Courtesy of Barrie360.com and Canadian PressPublished: Oct 16th, 2023
By Camille Bains
New guidance to help family doctors detect and manage high-risk drinking addresses a crucial gap in knowledge among both patients and doctors, say its authors, who warn that a common practice to prescribe antidepressants can actually induce cravings for alcohol.
The advice is comprised of 15 recommendations on early detection of alcohol use disorder, withdrawal management, psychological interventions and community-based programs.
It urges routine screening for alcohol use and includes tips on what to avoid, such as prescribing antidepressants without ruling out problematic alcohol use first because selective serotonin reuptake inhibitors (SSRIs) can worsen alcoholism symptoms.
“A lot of Canadian doctors prescribe SSRIs,” said Jürgen Rehm, co-chair of the guideline writing committee.
“Unfortunately, all the literature is pretty clear that this is not good practice, whereas those medications that are specifically made for the treatment of alcohol use disorder are almost not used.”
Antipsychotic medications should also not be prescribed off-label to treat alcohol addiction and can exacerbate symptoms, Rehm said.
The guideline was published Monday in the Canadian Medical Association Journal, or CMAJ.
It was developed by the Canadian Research Initiative on Substance Misuse (CRISM) and the BC Centre on Substance Use (BCCSU), with input from a committee of 36 members across the country, including clinicians, academics and people who have experienced alcoholism or are struggling with it.
Rehm said committee members hope the guideline will be endorsed by medical associations across the country.
Rehm said screening would only take “half a minute.” Doctors are urged to ask patients how often in the past year they’ve had more than four drinks on one occasion if they’re female, or five drinks if they’re male.
Depending on alcohol use, physicians could advise patients on health risks, suggest ways to cut back or prescribe specific medications for alcohol use disorder. Patients may also be referred to treatment programs in or outside of hospital, based on whether they are at high or low risk of complications such as seizures.

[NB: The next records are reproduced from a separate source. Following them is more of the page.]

-- ==== Sys2Proof/Proofs/Codec.lean ====
section
/-! PROOFS. The codec's two statements (spec/00_scope.md R2 and R5), from the laws of Sys2Proof/Laws/Codec.lean. -/

namespace Sys2Proof

/-! ### Round trips and wraparound -/

theorem byteToDec_decToByte {n : Nat} (h : n ≤ 255) : byteToDec (decToByte n) = n := by
  rw [byteToDec, toNat_decToByte]
  exact Nat.mod_eq_of_lt (by omega)

theorem halfWordToDec_decToHalfWord {n : Nat} (h : n ≤ 65535) : halfWordToDec (decToHalfWord n) = n := by
  rw [halfWordToDec, toNat_decToHalfWord]
  exact Nat.mod_eq_of_lt (by omega)

/-- Numbers a multiple of 256 apart are one byte: the wraparound of R5 at every number. -/
theorem decToByte_add_256 (n : Nat) : decToByte (n + 256) = decToByte n := by
  apply BitVec.eq_of_toNat_eq
  rw [toNat_decToByte, toNat_decToByte, Nat.add_mod_right]

/-- Numbers a multiple of 65536 apart are one half-word: the wraparound of R5 at every number. -/
theorem decToHalfWord_add_65536 (n : Nat) : decToHalfWord (n + 65536) = decToHalfWord n := by
  apply BitVec.eq_of_toNat_eq
  rw [toNat_decToHalfWord, toNat_decToHalfWord, Nat.add_mod_right]

/-- Settles O1: the round trips hold because the codec's remainder is the number itself on its range, and the
wraparounds are the codec's periodicity at 0. -/
theorem codecRoundTripsAndWraps : Obligations.CodecRoundTripsAndWraps :=
  ⟨fun _ h => byteToDec_decToByte h, fun _ h => halfWordToDec_decToHalfWord h,
    decToByte_add_256 0, decToHalfWord_add_65536 0⟩

/-! ### The two bytes of a half-word -/

/-- Settles O2: `hw`, `hi` and `lo` as numbers, and the half-word put together again from its two bytes. -/
theorem halfWordIsHighThenLowByte : Obligations.HalfWordIsHighThenLowByte :=
  ⟨toNat_hw, fun v => ⟨toNat_hi v, toNat_lo v, hw_hi_lo v⟩⟩

end Sys2Proof
end

/-! PROOFS. The statements of spec/10_state.md: what an instruction and a step write and what they leave alone, the
invariant every step keeps, the one canonical memory, and the register codes. The effects of `exec` are read off by
component once (from `Effect`), the rest of a cycle is said to write only the run state and the trace, and each
statement is put together from these. -/

namespace Sys2Proof

/-! ### Register codes -/

/-- Under pairwise distinct codes `Resolve` inverts the code table (R11, R12). -/
theorem Config.resolve_code {cfg : Config} (h : cfg.codesWf) (r : RegName) : cfg.resolve (cfg.code r) = some r := by
  cases hq : cfg.resolve (cfg.code r) with
  | none => exact absurd rfl (Config.resolve_eq_none.1 hq r)
  | some q =>
    have hcode : cfg.code q = cfg.code r := Config.code_of_resolve hq
    rw [List.inj_on_of_nodup_map h (mem_allRegs q) (mem_allRegs r) hcode]

/-! ### The storing instructions -/

/-- The number of cells a storing instruction writes at the address of operand2 (R91, R93). -/
def Instr.storeSize : Instr → Option Nat
  | .store _ _ => some 1
  | .storeh _ _ => some 2
  | .load _ _ | .set _ _ | .loadh _ _ | .add _ _ | .sub _ _ | .cjump _ _ | .mov _ _ => none

/-- Only `STORE` and `STOREH` have a size, one cell and two. -/
theorem Instr.storeSize_eq_some {i : Instr} {n : Nat} :
    i.storeSize = some n ↔ i = .store i.op1 i.op2 ∧ n = 1 ∨ i = .storeh i.op1 i.op2 ∧ n = 2 := by
  cases i <;> simp [Instr.storeSize, Instr.op1, Instr.op2, eq_comm]

/-- An instruction with a destination register stores nothing. -/
theorem Instr.storeSize_of_writeOperand {i : Instr} {c : HalfWord} (h : i.writeOperand = some c) :
    i.storeSize = none := by
  cases i with
  | store a b => cases h
  | storeh a b => cases h
  | load a b | set a b | loadh a b | add a b | sub a b | cjump a b | mov a b => rfl

/-- A storing instruction has no destination register. -/
theorem Instr.writeOperand_of_storeSize {i : Instr} {n : Nat} (h : i.storeSize = some n) :
    i.writeOperand = none := by
  cases hc : i.writeOperand with
  | none => rfl
  | some c => rw [Instr.storeSize_of_writeOperand hc] at h; cases h

end Sys2Proof

namespace Sys2Proof.Machine

/-! ### The protected register operations -/

theorem State.regGet_some {s : State} {c : HalfWord} {r : RegName} (h : s.cfg.resolve c = some r) :
    s.regGet c = .ok (s.reg r) := by
  simp [State.regGet, h]

theorem State.regGet_none {s : State} {c : HalfWord} (h : s.cfg.resolve c = none) :
    s.regGet c = .error (.unknownRegister c) := by
  simp [State.regGet, h]

theorem State.regSet_writable {s : State} {c : HalfWord} {r : RegName} (v : HalfWord)
    (h : s.cfg.resolve c = some r) (hr : writable r) : s.regSet c v = .ok (s.setReg r v) := by
  simp [State.regSet, h, hr.1, hr.2]

theorem State.regSet_readOnly {s : State} {c : HalfWord} {r : RegName} (v : HalfWord)
    (h : s.cfg.resolve c = some r) (hr : ¬ writable r) :
    s.regSet c v = .error (.readOnlyRegisterViolation r) := by
  simp [State.regSet, h, (not_writable_iff r).1 hr]

theorem State.regSet_none {s : State} {c : HalfWord} (v : HalfWord) (h : s.cfg.resolve c = none) :
    s.regSet c v = .error (.unknownRegister c) := by
  simp [State.regSet, h]

/-- The write by name changes its register and nothing else (R16). -/
theorem regsSameBut_setReg (s : State) (r : RegName) (v : HalfWord) : regsSameBut [r] s (s.setReg r v) := by
  intro q hq
  rw [State.setReg_reg, if_neg (by simpa using hq)]

/-- The same register file is the same at every register. -/
theorem regsSameBut_of_regs {s t : State} (h : t.regs = s.regs) (rs : List RegName) : regsSameBut rs s t :=
  fun r _ => congrArg (RegFile.get · r) h

/-! ### The effects of an instruction, by component -/

/-- A cell that a write changed is one of its `n` cells. -/
theorem Memory.mem_range_of_write_ne {m : Memory} {a n v x : Nat}
    (h : (m.write a n v).1.byteAt x ≠ m.byteAt x) : a ≤ x ∧ x < a + n := by
  by_contra hout
  exact h (m.byteAt_write_outside a n v x (by omega))

/-- The advance from a state with the same `RPC` (R74). -/
theorem advanced_advance {s u : State} (h : u.reg .rpc = s.reg .rpc) : advanced s u.advance := by
  simp [advanced, halfWordToDec, h]

section Effects

variable {i : Instr} {s t : State}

Long-term treatment could also include cognitive behavioural or family-based therapy, peer groups or recovery programs.
Rehm said the treatment rate for alcohol use disorder in Canada is less than 10 per cent compared to an estimated 18 per cent in Britain, where a guideline for doctors was adopted in 2012. He’s not aware of any study that assesses whether more people have since been treated for alcohol use disorder.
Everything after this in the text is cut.